In several story collections and the post-Holocaust novel "After," Melvin Jules Bukiet has proved himself a fierce contender with God. While some of the stories resemble those of the late Bernard Malamud in his lyrical, magic-realist mode, Bukiet's predominant stance is rage. "Basically, I believe, but I don't like the Deity," this former literary editor of the Jewish magazine Tikkun has said. "I think the Deity has unilaterally violated the covenant by killing 'the chosen people' time and again ... I think he doesn't like us."
"Signs and Wonders," Bukiet's second novel, continues his bitter quarrel with God. Set in Germany on the cusp of the year 2000, the story chronicles the rise of a most unlikely messiah. Ben Alef emerges from a prison barge on the stormy Baltic Sea -- having survived the barge's sinking by walking on water. He is accompanied by 11 other prisoners. These misbegotten "disciples" include murderers, rapists and a concentration-camp commandant. On shore, they are joined by a final apostle, a fisherman who is the token "good German."
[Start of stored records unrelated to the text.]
-- ==== Sys2Proof/Laws/Tab.lean ====
section
/-! SUPPORT. Laws of the sparse tables of `Word.lean` and of the canonical list of memory cells. -/

namespace Sys2Proof

namespace Tab

variable {α : Type}

@[simp] theorem get_nil (d : α) (k : Nat) : get d ([] : Tab α) k = d := rfl

@[simp] theorem get_ins_self (d : α) (t : Tab α) (k : Nat) (v : α) : get d (t.ins k v) k = v := by
  induction t with
  | nil => simp [ins, get]
  | cons e t ih =>
    obtain ⟨j, u⟩ := e
    by_cases h : j = k
    · simp [ins, get, h]
    · by_cases g : k < j <;> simp [ins, get, h, g, ih]

theorem get_ins_ne (d : α) (t : Tab α) {k j : Nat} (v : α) (h : k ≠ j) : get d (t.ins k v) j = get d t j := by
  induction t with
  | nil => simp [ins, get, h]
  | cons e t ih =>
    obtain ⟨i, u⟩ := e
    by_cases hi : i = k
    · subst hi; simp [ins, get, h]
    · by_cases g : k < i
      · simp [ins, get, hi, g, h]
      · by_cases hj : i = j
        · subst hj; simp [ins, get, hi, g]
        · simp [ins, get, hi, g, hj, ih]

theorem get_ins (d : α) (t : Tab α) (k j : Nat) (v : α) : get d (t.ins k v) j = if k = j then v else get d t j := by
  by_cases h : k = j
  · subst h; simp
  · simp [h, get_ins_ne d t v h]

theorem get_del (d : α) (t : Tab α) (k j : Nat) : get d (t.del k) j = if k = j then d else get d t j := by
  induction t with
  | nil => simp [del, get]
  | cons e t ih =>
    obtain ⟨i, u⟩ := e
    by_cases hi : i = k
    · subst hi
      have h1 : del ((i, u) :: t) i = del t i := by simp [del]
      rw [h1, ih]
      by_cases hj : i = j <;> simp [get, hj]
    · have h1 : del ((i, u) :: t) k = (i, u) :: del t k := by simp [del, hi]
      by_cases hj : i = j
      · subst hj; simp [h1, get, Ne.symm hi]
      · simp [h1, get, hj, ih]

theorem get_put [DecidableEq α] (d : α) (t : Tab α) (k j : Nat) (v : α) :
    get d (t.put d k v) j = if k = j then v else get d t j := by
  unfold put
  by_cases h : v = d
  · simp [h, get_del]
  · simp [h, get_ins]

@[simp] theorem ins_ins (t : Tab α) (k : Nat) (u v : α) : (t.ins k u).ins k v = t.ins k v := by
  induction t with
  | nil => simp [ins]
  | cons e t ih =>
    obtain ⟨i, w⟩ := e
    by_cases hi : i = k
    · simp [ins, hi]
    · by_cases g : k < i <;> simp [ins, hi, g, ih]

end Tab

namespace Machine

/-! ## The canonical list of cells -/

theorem cellsAbove_mono {lo lo' : Option Nat} {l : List Host.Cell} (h : cellsAbove lo l = true)
    (hlo : ∀ a b, lo' = some a → lo = some b → a ≤ b) (hn : lo = none → lo' = none) : cellsAbove lo' l = true := by
  cases l with
  | nil => rfl
  | cons e t =>
    obtain ⟨a, b⟩ := e
    simp only [cellsAbove, Bool.and_eq_true] at h ⊢
    refine ⟨⟨?_, h.1.2⟩, h.2⟩
    cases lo' with
    | none => rfl
    | some x =>
      cases lo with
      | none => simp at hn
      | some y =>
        have := hlo x y rfl rfl
        have hy := h.1.1
        simp only [decide_eq_true_eq] at hy ⊢
        omega

theorem cellsAbove_tail {lo : Option Nat} {a : Nat} {b : Byte} {t : List Host.Cell}
    (h : cellsAbove lo ((a, b) :: t) = true) : cellsAbove lo t = true := by
  simp only [cellsAbove, Bool.and_eq_true] at h
  refine cellsAbove_mono h.2 ?_ (by simp)
  intro x y hx hy
  subst hx
  cases hy
  have := h.1.1
  simp only [decide_eq_true_eq] at this
  omega

theorem cellsAbove_filter {lo : Option Nat} {l : List Host.Cell} (p : Host.Cell → Bool) (h : cellsAbove lo l = true) :
    cellsAbove lo (l.filter p) = true := by
  induction l generalizing lo with
  | nil => rfl
  | cons e t ih =>
    obtain ⟨a, b⟩ := e
    cases hp : p (a, b) with
    | false => simpa [hp] using ih (cellsAbove_tail h)
    | true =>
      simp only [cellsAbove, Bool.and_eq_true] at h
      simp only [List.filter_cons, hp, if_true, cellsAbove, Bool.and_eq_true]
      exact ⟨h.1, ih h.2⟩

/-- A write above a bound keeps the list canonical above it. -/
theorem cellsAbove_putCell {lo : Option Nat} {l : List Host.Cell} (k : Nat) (v : Byte) (h : cellsAbove lo l = true)
    (hk : ∀ a, lo = some a → a < k) : cellsAbove lo (putCell l k v) = true := by
  induction l generalizing lo with
  | nil =>
    unfold putCell
    by_cases hv : v = 0
    · rw [if_pos hv]; rfl
    · rw [if_neg hv]
      simp only [cellsAbove, Bool.and_eq_true, decide_eq_true_eq]
      refine ⟨⟨?_, hv⟩, trivial⟩
      cases lo with
      | none => rfl
      | some a => simpa using hk a rfl
  | cons e t ih =>
    obtain ⟨a, b⟩ := e
    have ht := cellsAbove_tail h
    simp only [cellsAbove, Bool.and_eq_true] at h
    by_cases hak : a = k
    · subst hak
      by_cases hv : v = 0
      · simp only [putCell, if_true, if_pos hv, ht]
      · simp only [putCell, if_true, if_neg hv, cellsAbove, Bool.and_eq_true, decide_eq_true_eq]
        exact ⟨⟨h.1.1, hv⟩, h.2⟩
    · by_cases hlt : k < a
      · by_cases hv : v = 0
        · simp only [putCell, if_neg hak, if_pos hlt, if_pos hv, cellsAbove, Bool.and_eq_true]
          exact h
        · simp only [putCell, if_neg hak, if_pos hlt, if_neg hv, cellsAbove, Bool.and_eq_true, decide_eq_true_eq]
          refine ⟨⟨?_, hv⟩, ⟨hlt, by simpa using h.1.2⟩, h.2⟩
          cases lo with
          | none => rfl
          | some x => simpa using hk x rfl
      · simp only [putCell, if_neg hak, if_neg hlt, cellsAbove, Bool.and_eq_true]
        refine ⟨h.1, ih h.2 ?_⟩
        intro x hx
        cases hx
        omega

theorem cells_putCell {l : List Host.Cell} (k : Nat) (v : Byte) (h : cellsAbove none l = true) :
    cellsAbove none (putCell l k v) = true := cellsAbove_putCell k v h (by simp)

/-- Any list of writes keeps the list canonical. -/
theorem cells_foldl {β : Type} (f : β → Nat × Byte) (ws : List β) {l : List Host.Cell} (h : cellsAbove none l = true) :
    cellsAbove none (ws.foldl (fun c w => putCell c (f w).1 (f w).2) l) = true := by
  induction ws generalizing l with
  | nil => exact h
  | cons w ws ih => exact ih (cells_putCell _ _ h)

theorem getCell_lt {a k : Nat} {l : List Host.Cell} (h : cellsAbove (some a) l = true) (hk : k ≤ a) : getCell l k = 0 := by
  cases l with
  | nil => rfl
  | cons e t =>
    obtain ⟨i, b⟩ := e
    simp only [cellsAbove, Bool.and_eq_true, decide_eq_true_eq] at h
    have hik : i ≠ k := by omega
    have : k < i := by omega
    simp [getCell, hik, this]

/-- What a cell reads as after a write: the byte written at its own key, and elsewhere what it read as before. -/
theorem getCell_putCell {lo : Option Nat} {l : List Host.Cell} (h : cellsAbove lo l = true) (k j : Nat) (v : Byte) :
    getCell (putCell l k v) j = if k = j then v else getCell l j := by
  induction l generalizing lo with
  | nil =>
    unfold putCell
    by_cases hv : v = 0
    · rw [if_pos hv, hv]; simp [getCell]
    · rw [if_neg hv]
      by_cases hj : k = j <;> simp [getCell, hj]
  | cons e t ih =>
    obtain ⟨a, b⟩ := e
    simp only [cellsAbove, Bool.and_eq_true] at h
    have iht := ih h.2
    unfold putCell
    by_cases hak : a = k
    · rw [if_pos hak]
      subst hak
      by_cases hv : v = 0
      · rw [if_pos hv, hv]
        by_cases hj : a = j
        · subst hj; simp [getCell_lt h.2 (Nat.le_refl _)]
        · by_cases hlt : j < a
          · simp [getCell, hj, hlt, getCell_lt h.2 (Nat.le_of_lt hlt)]
          · simp [getCell, hj, hlt]
      · rw [if_neg hv]
        by_cases hj : a = j <;> simp [getCell, hj]
    · rw [if_neg hak]
      by_cases hlt : k < a
      · rw [if_pos hlt]
        by_cases hv : v = 0
        · rw [if_pos hv, hv]
          by_cases hj : k = j
          · subst hj; simp [getCell, hak, hlt]
          · simp [hj]
        · rw [if_neg hv]
          by_cases hj : k = j
          · simp [getCell, hj]
          · by_cases hjk : j < k
            · have h1 : a ≠ j := by omega
              have h2 : j < a := by omega
              simp [getCell, hj, hjk, h1, h2]
            · simp [getCell, hj, hjk]
      · rw [if_neg hlt]
        by_cases haj : a = j
        · subst haj; simp [getCell, Ne.symm hak]
        · by_cases hja : j < a
          · have h1 : k ≠ j := by omega
            simp [getCell, haj, hja, h1]
          · simp [getCell, haj, hja, iht]

namespace Memory

@[simp] theorem empty_wf : Memory.wf {} = true := rfl

theorem write_wf {m : Memory} (ws : List (Nat × Byte)) (h : m.wf = true) : (m.write ws).wf = true :=
  cells_foldl (fun w => w) ws h

theorem clearSlice_wf {m : Memory} (core : Nat) (h : m.wf = true) : (m.clearSlice core).wf = true :=
  cellsAbove_filter _ h

@[simp] theorem setTag_cells (m : Memory) (c l : Nat) (t : Byte) : (m.setTag c l t).cells = m.cells := rfl
@[simp] theorem setMark_cells (m : Memory) (k : Nat) (x : Mark) : (m.setMark k x).cells = m.cells := rfl

theorem byte_write_one {m : Memory} (h : m.wf = true) (k j : Nat) (v : Byte) :
    (m.write [(k, v)]).byte j = if k = j then v else m.byte j := getCell_putCell h k j v

/-- A byte no write names reads as before. -/
theorem byte_write_other {m : Memory} (ws : List (Nat × Byte)) (h : m.wf = true) (j : Nat) (hj : ∀ w ∈ ws, w.1 ≠ j) :
    (m.write ws).byte j = m.byte j := by
  suffices H : ∀ l : List Host.Cell, cellsAbove none l = true →
      getCell (ws.foldl (fun c w => putCell c w.1 w.2) l) j = getCell l j from H m.cells h
  induction ws with
  | nil => intro l _; rfl
  | cons w ws ih =>
    intro l hl
    have hw := hj w (by simp)
    have := ih (fun x hx => hj x (by simp [hx])) (putCell l w.1 w.2) (cells_putCell _ _ hl)
    simp only [List.foldl_cons, this, getCell_putCell hl, hw, if_false]

end Memory

end Machine
end Sys2Proof
end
Ben Alef works other miracles (a revival from the dead, a loaves-and-fishes bit at a wedding), gathers a devoted following and attracts worldwide media attention. Despite negative press revelations -- the concentration-camp number on his arm, for example, turns out to be the product of a Hamburg tattoo parlor -- his New Jewish Church thrives more than ever. No doubt part of its appeal is an orgiastic sin-and-be saved doctrine straight out of the cabalist salvation kit of Sabbatai Zevi, the 17th-century would-be messiah. In any event, an alarmed pope and German chancellor conspire to crush Ben Alef. Given the scenario of 2,000 years earlier, you can guess how all this ends.
Bukiet's blend of storytelling brio and audacious imagination calls to mind such disparate maximalists as the Salman Rushdie of "Midnight's Children" and the Mark Helprin of "Winter's Tale." He is at his best in furious bursts of scalding black humor, which come in two sizes: large-scale action scenes out of Cecil B. DeMille (Ben Alef's survival at sea, his day of doom at a Euro Disney theme park) and in miniature riffs à la Woody Allen ("I like a Messiah I can negotiate with," a promoter quips. "Managed properly, you can make a killing").
Bukiet is less adept, however, at getting inside his characters. Ben Alef may be the messiah, but he's hardly the novel's central character. That role is given to Snakes Hammurabi, a Hamburg drug dealer whose Turkish parents were cosmopolitan seekers after religious truth (his nickname is based on their last, and fatal, enthusiasm, for fundamentalist Christian snake-handling). But Snakes -- surely an alter ego for the author ("He could distrust the Lord and believe in him at the same time") -- is almost as much a mystery man as is Ben Alef, and he shouldn't be. Nor is Bukiet clear about the nature of his new religion and its relations to existing forms of Judaism and Christianity.
Still, "Signs and Wonders" is both thrilling reading and deeply intelligent commentary that dares to ask timeless questions: Does God care about us, and should we care about the answer? To have pulled off that delicate balancing act is, indeed, something of a miracle.